■ **Your task**
Return, word for word, the lines of the listing below from the one with "def joistReset (d" through the one with "def discardQueue (d", and no other lines.
Exercise data Start Marker
-- ==== Sys2Proof/Machine/Joist.lean ====
section
/-! DEFINITION. The Joist: pushing, taking and releasing items, flushing, delay lists (R177-R204). -/

namespace Sys2Proof.Machine

/-- The pool of item slots (R179). -/
def poolSlots : Nat := 16384

/-- Producer IDs (R180). -/
def producerEngine := 0x08
def producerTimers := 0x09
def producerSC := 0x0A
def producerHost := 0x1A
def producerRadio (n : Nat) := 0x0B + n
def producerTrunk (port : Nat) := 0x10 + port

/-- A flow no push may name (R38). -/
def flowReserved (f : Nat) : Bool := 0x21000 ≤ f && f ≤ 0x2FFFF

namespace Dev

/-- Queued items of a queue, oldest first (R179). -/
def queued (d : Dev) (q : Nat) : List JItem := d.jst.items.filter (fun i => i.queue == q)

/-- A queue's fill (R179). -/
def fill (d : Dev) (q : Nat) : Nat := (d.queued q).length

/-- The configuration of one of the 64 queues (R179). -/
def qcfgOf (d : Dev) (q : Nat) : Option QCfg := if q < 64 then d.jst.qcfg[q]? else none

def reserveTotal (d : Dev) : Nat := sumOf d.jst.qcfg (·.reserve)

/-- Slots drawn from the shared part of the pool (R179). -/
def sharedUsed (d : Dev) : Nat :=
  sumOf (List.range 64) (fun q => d.fill q - (match d.qcfgOf q with | some c => c.reserve | none => 0))

def sharedFree (d : Dev) : Nat := poolSlots - d.reserveTotal - d.sharedUsed

/-- A slot is free for the queue: from its reserve while its fill is below it, else from the shared part (R179). -/
def slotFree (d : Dev) (q : Nat) (c : QCfg) : Bool := d.fill q < c.reserve || 0 < d.sharedFree

/-- A flush of the queue is under way (R194). -/
def flushing (d : Dev) (q : Nat) : Bool :=
  d.flag Reg.JST_FLUSH_STATUS.busy && d.get Reg.JST_FLUSH_STATUS.queue == q

/-- Check 1 of R182: the status outside READY, SERVICE and HOLD. -/
def joistState (d : Dev) : Nat :=
  if d.joistRuns then ST_OK else if d.sys.mstate = .test then ST_BUSY_TEST else ST_ILLEGAL_STATE

/-- A refusal for room (R182): counted per queue and reported by event 0x0401. -/
def pushRefused (d : Dev) (q producer : Nat) (pool : Bool) : Dev :=
  ((d.bump (Reg.JST_QREFUSED.word q)).raise Reg.JST_IRQ_STATUS.refused).offer Ev.PUSH_REFUSED
    [q, producer, d.fill q, b2n pool]

/-- Joins an item to the tail of its queue (R182, R186). -/
def enqueue (d : Dev) (q flow producer : Nat) (words eids : List Nat) : Dev :=
  { d with jst := { d.jst with
    items := d.jst.items ++ [{ queue := q, flow := flow, producer := producer, tag := (d.jst.pushCount + 1) % 65536,
                               words := words, eids := eids, beat := d.beat.count }]
    pushCount := d.jst.pushCount + 1 }
           cyc := { d.cyc with pushed := (d.jst.pushCount + 1) % 65536 :: d.cyc.pushed } }

/-- The checks 1, 3, 4 and 5 of R182 for a push, and its effect: the state, the status, and whether the pool refused. -/
def push (d : Dev) (q flow producer : Nat) (words : List Nat) (eids : List Nat := []) : Dev × Nat × Bool :=
  if d.joistState ≠ ST_OK then (d, d.joistState, false)
  else if d.flushing q then (d, ST_FLUSHED, false)
  else if flowReserved flow then (d, ST_BAD_ARGUMENT, false)
  else match d.qcfgOf q with
    | none => (d, ST_ILLEGAL_STATE, false)
    | some c =>
      if d.fill q ≥ c.depth then (d.pushRefused q producer false, ST_REFUSED_FULL, false)
      else if !d.slotFree q c then (d.pushRefused q producer true, ST_REFUSED_FULL, true)
      else (d.enqueue q flow producer words eids, ST_OK, false)

/-! ### Taking (R185-R192) -/

/-- Flows in service: in hold buffers, with transmit engines and with the safety controller (R187). -/
def busyFlows (d : Dev) : List Nat := d.jst.holds.map (·.item.flow) ++ d.jst.service.map (·.item.flow)

/-- The item is the oldest queued item of its flow, and no item of the flow is in service (R187 rule 2). -/
def mayTake (d : Dev) (i : JItem) : Bool :=
  !d.busyFlows.contains i.flow && (d.jst.items.find? (fun j => j.flow == i.flow)) == some i

/-- The oldest item of a queue that may be taken, among its first 64 (R187 rule 3); one pushed in the cycle under way is not seen
(R44, R193). -/
def takeable (d : Dev) (q : Nat) : Option JItem :=
  ((d.queued q).take 64).find? (fun i => d.mayTake i && !d.cyc.pushed.contains i.tag)

/-- The queue is open to a consumer (R187 rule 1): a core by its bit, a transmit engine by its medium, the safety
controller by 0xFE. -/
def openTo (c : QCfg) (consumer : Nat) (core : Option Nat) : Bool :=
  match core with
  | some n => c.consumer == 0xFF && bit c.cores n
  | none => c.consumer == consumer

/-- Queues of a class in the order of its turn pointer (R187 rule 5). -/
def turnOrder (d : Dev) (cls : Nat) : List Nat :=
  let start := (d.jst.last.getD cls 63 + 1) % 64
  ((List.range 64).map (fun i => (start + i) % 64)).filter (fun q =>
    match d.qcfgOf q with | some c => c.cls == cls | none => false)

def creditOf (d : Dev) (q : Nat) : Nat := d.jst.credit.getD q 0

/-- Reloads every queue of a class to its weight (R187 rule 5). -/
def reloadCredit (d : Dev) (cls : Nat) : Dev :=
  { d with jst := { d.jst with credit := (List.range 64).map (fun q =>
      match d.qcfgOf q with | some c => if c.cls = cls then c.weight else d.creditOf q | none => d.creditOf q) } }

/-- Spends one credit of the queue that took and moves its class's pointer (R187 rule 5). -/
def noteTake (d : Dev) (cls q : Nat) : Dev :=
  { d with jst := { d.jst with
    credit := modifyAt d.jst.credit q (fun c => c - 1)
    last := modifyAt d.jst.last cls (fun _ => q) } }

/-- The queues of a class open to a consumer that hold an item it may take, in turn order. -/
def candidates (d : Dev) (consumer : Nat) (core : Option Nat) (cls : Nat) : List (Nat × JItem) :=
  (d.turnOrder cls).filterMap (fun q =>
    match d.qcfgOf q with
    | some c => if openTo c consumer core then (d.takeable q).map (fun i => (q, i)) else none
    | none => none)

/-- The item a consumer takes from one class (R187 rule 5): the first candidate with credit; when none has credit, the
class is reloaded and the search made again. -/
def selectIn (d : Dev) (consumer : Nat) (core : Option Nat) (cls : Nat) : Option (JItem × Dev) :=
  let cs := d.candidates consumer core cls
  match cs.find? (fun c => 0 < d.creditOf c.1) with
  | some (q, i) => some (i, d.noteTake cls q)
  | none =>
    match cs with
    | [] => none
    | (q, i) :: _ => some (i, (d.reloadCredit cls).noteTake cls q)

/-- The item a consumer takes, class 0 first (R187 rule 4). -/
def select (d : Dev) (consumer : Nat) (core : Option Nat) : Option (JItem × Dev) :=
  [0, 1, 2, 3].findSome? (fun c => d.selectIn consumer core c)

def unqueue (d : Dev) (i : JItem) : Dev := { d with jst := { d.jst with items := d.jst.items.erase i } }

/-- The hold buffers of a core in service. -/
def heldBy (d : Dev) (core : Nat) : List HoldBuf := d.jst.holds.filter (fun h => h.core == core)

/-- The lowest free hold buffer of a core (R185). -/
def freeHold (d : Dev) (core : Nat) : Option Nat :=
  (List.range 4).find? (fun b => !(d.heldBy core).any (fun h => h.buf == b))

end Dev

/-- The descriptor of an item in a hold buffer (R186). -/
def descriptor (i : JItem) (buf : Nat) : Nat :=
  2 ^ 31 + (i.words.length - 1) * 2 ^ 28 + i.queue * 2 ^ 22 + buf * 2 ^ 20 + i.tag

namespace Dev

/-- Puts an item into a core's hold buffer and answers its load (R185, R186). -/
def deliver (d : Dev) (core buf : Nat) (i : JItem) : Dev :=
  let d1 := { d.unqueue i with jst := { (d.unqueue i).jst with holds := d.jst.holds ++ [HoldBuf.mk core buf i] } }
  ((d1.put (Reg.JST_GET.word core) (descriptor i buf)).put (Reg.JST_ITEM_SEL.hold core) buf).put
    (Reg.JST_ITEM_SEL.in_use core) (sumOf (d1.heldBy core) (fun h => 2 ^ h.buf))

/-- Takes the next item for a core, if there is one (R185, R187). -/
def takeFor (d : Dev) (core : Nat) : Option Dev :=
  match d.select 0xFF (some core), d.freeHold core with
  | some (i, d'), some b => some (d'.deliver core b i)
  | _, _ => none

/-- The load returns the idle descriptor (R185). -/
def answerIdle (d : Dev) (bank : Nat) : Dev := d.put (Reg.JST_GET.word bank) 0

/-- Takes the next item of a transmit engine's or the safety controller's own queue into service (R187, R188). -/
def takeForConsumer (d : Dev) (consumer : Nat) : Option (JItem × Dev) :=
  match d.select consumer none with
  | some (i, d') =>
    some (i, { d'.unqueue i with jst := { (d'.unqueue i).jst with service := d'.jst.service ++ [Service.mk consumer i] } })
  | none => none

/-- Ends the service of a consumer's item (R188). -/
def endService (d : Dev) (consumer : Nat) (i : JItem) : Dev :=
  { d with jst := { d.jst with service := d.jst.service.erase (Service.mk consumer i) } }

/-- Releases every item that a core holds, as if by JST_DONE (R190). -/
def releaseHeld (d : Dev) (core : Nat) : Dev :=
  let n := (d.heldBy core).length
  if n = 0 then d
  else ((({ d with jst := { d.jst with holds := d.jst.holds.filter (fun h => h.core != core) } }.put
      (Reg.JST_ITEM_SEL.in_use core) 0).raise Reg.JST_IRQ_STATUS.hold_released).offer Ev.HOLD_RELEASED [core, n])

/-- Every blocked load ends with the idle descriptor when the module leaves READY, SERVICE and HOLD (R185). -/
def endWaits (d : Dev) : Dev :=
  d.jst.waiting.foldl (fun d c => d.answerIdle c) { d with jst := { d.jst with waiting := [] } }

/-- The volatile part of the Joist is lost at an entry into BOOT and at power-fail (R202, R201); blocked loads are
abandoned with their cores (R185). -/
def joistReset (d : Dev) : Dev :=
  { d with jst := { d.jst with
    items := [], holds := [], service := [], waiting := [], staging := [], timers := [], tags := [],
    last := [63, 63, 63, 63], credit := (List.range 64).map (fun q =>
      match d.qcfgOf q with | some c => c.weight | none => 0), pushCount := 0, armOrder := 0 } }

/-! ### Flushing (R194-R197) -/

/-- The engine's items queued in `q`. -/
def queuedEngine (d : Dev) (q : Nat) : List JItem := (d.queued q).filter (fun i => i.producer == producerEngine)

/-- Discards the items queued in `q`, records the EIDs of the engine's items for the next INGEST, and marks every open item
that names the queue (R194-R196). -/
def discardQueue (d : Dev) (q : Nat) : Dev :=
  let eng := d.queuedEngine q
  let eids := eng.flatMap (·.eids)
  let d1 := { d with
    jst := { d.jst with
      items := d.jst.items.filter (fun i => i.queue != q)
      staging := d.jst.staging.map (fun s : PushStage => if s.queue = q then { s with words := s.words.map (fun _ => 0), flushed := true }
        else s) }
    rft := { d.rft with
      refused := d.rft.refused ++ eids
      refusedItems := d.rft.refusedItems + eng.length
      refusedFirst := if d.rft.refusedItems = 0 then eids.headD 0 else d.rft.refusedFirst } }
  if eng.isEmpty then d1
  else (d1.bump Reg.RFT_CS_REFUSED.word eng.length).raise Reg.RFT_IRQ_STATUS.cs_refused

/-- The flush that JST_FLUSH starts, as JST_FLUSH_STATUS shows it (R194). -/
def flushQueue (d : Dev) (q : Nat) : Dev :=
  let d1 : Dev := { d with jst := { d.jst with flushEids := ((d.queuedEngine q).flatMap (·.eids)).length } }
  ((d1.put Reg.JST_FLUSH_STATUS.discarded (d.queued q).length).put Reg.JST_FLUSH_STATUS.queue q).discardQueue q

/-- The staging of a master, if it has an item open (R181). -/
def stageOf (d : Dev) (bank : Nat) : Option PushStage := d.jst.staging.find? (fun s => s.bank == bank)

def dropStage (d : Dev) (bank : Nat) : Dev :=
  { d with jst := { d.jst with staging := d.jst.staging.filter (fun s => s.bank != bank) } }

def pushStatus (d : Dev) (bank st : Nat) (pool : Bool) : Dev :=
  ((d.put (Reg.JST_PUSH_STATUS.status bank) st).putB (Reg.JST_PUSH_STATUS.pool bank) pool).put
    (Reg.JST_PUSH_STATUS.open_f bank) 0

/-- The commit of a master's open item: the checks of R182 in order. DESIGN CHOICE (notes/assumptions/49): R180 gives a bus master that
is no application core no producer ID; the model takes 8 + n, which can equal one of the fixed IDs. -/
def pushCommit (d : Dev) (bank : Nat) : Dev :=
  let st := d.stageOf bank
  let q := match st with | some s => s.queue | none => 0
  let f := match st with | some s => s.flow | none => 0
  let bad (d : Dev) : Dev := (d.pushStatus bank ST_BAD_ARGUMENT false).offer Ev.PUSH_BAD [bank, q, f]
  if d.joistState ≠ ST_OK then (d.dropStage bank).pushStatus bank d.joistState false
  else match st with
    | none => bad d
    | some s =>
      let d0 := d.dropStage bank
      if s.flushed || d.flushing s.queue then d0.pushStatus bank ST_FLUSHED false
      else if flowReserved s.flow then bad d0
      else
        let r := d0.push s.queue s.flow bank (s.words.take s.count)
        r.1.pushStatus bank r.2.1 r.2.2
Exercise data End Marker
■ **Response to this task**
def joistReset (d : Dev) : Dev :=
  { d with jst := { d.jst with
    items := [], holds := [], service := [], waiting := [], staging := [], timers := [], tags := [],
    last := [63, 63, 63, 63], credit := (List.range 64).map (fun q =>
      match d.qcfgOf q with | some c => c.weight | none => 0), pushCount := 0, armOrder := 0 } }

/-! ### Flushing (R194-R197) -/

/-- The engine's items queued in `q`. -/
def queuedEngine (d : Dev) (q : Nat) : List JItem := (d.queued q).filter (fun i => i.producer == producerEngine)

/-- Discards the items queued in `q`, records the EIDs of the engine's items for the next INGEST, and marks every open item
that names the queue (R194-R196). -/
def discardQueue (d : Dev) (q : Nat) : Dev :=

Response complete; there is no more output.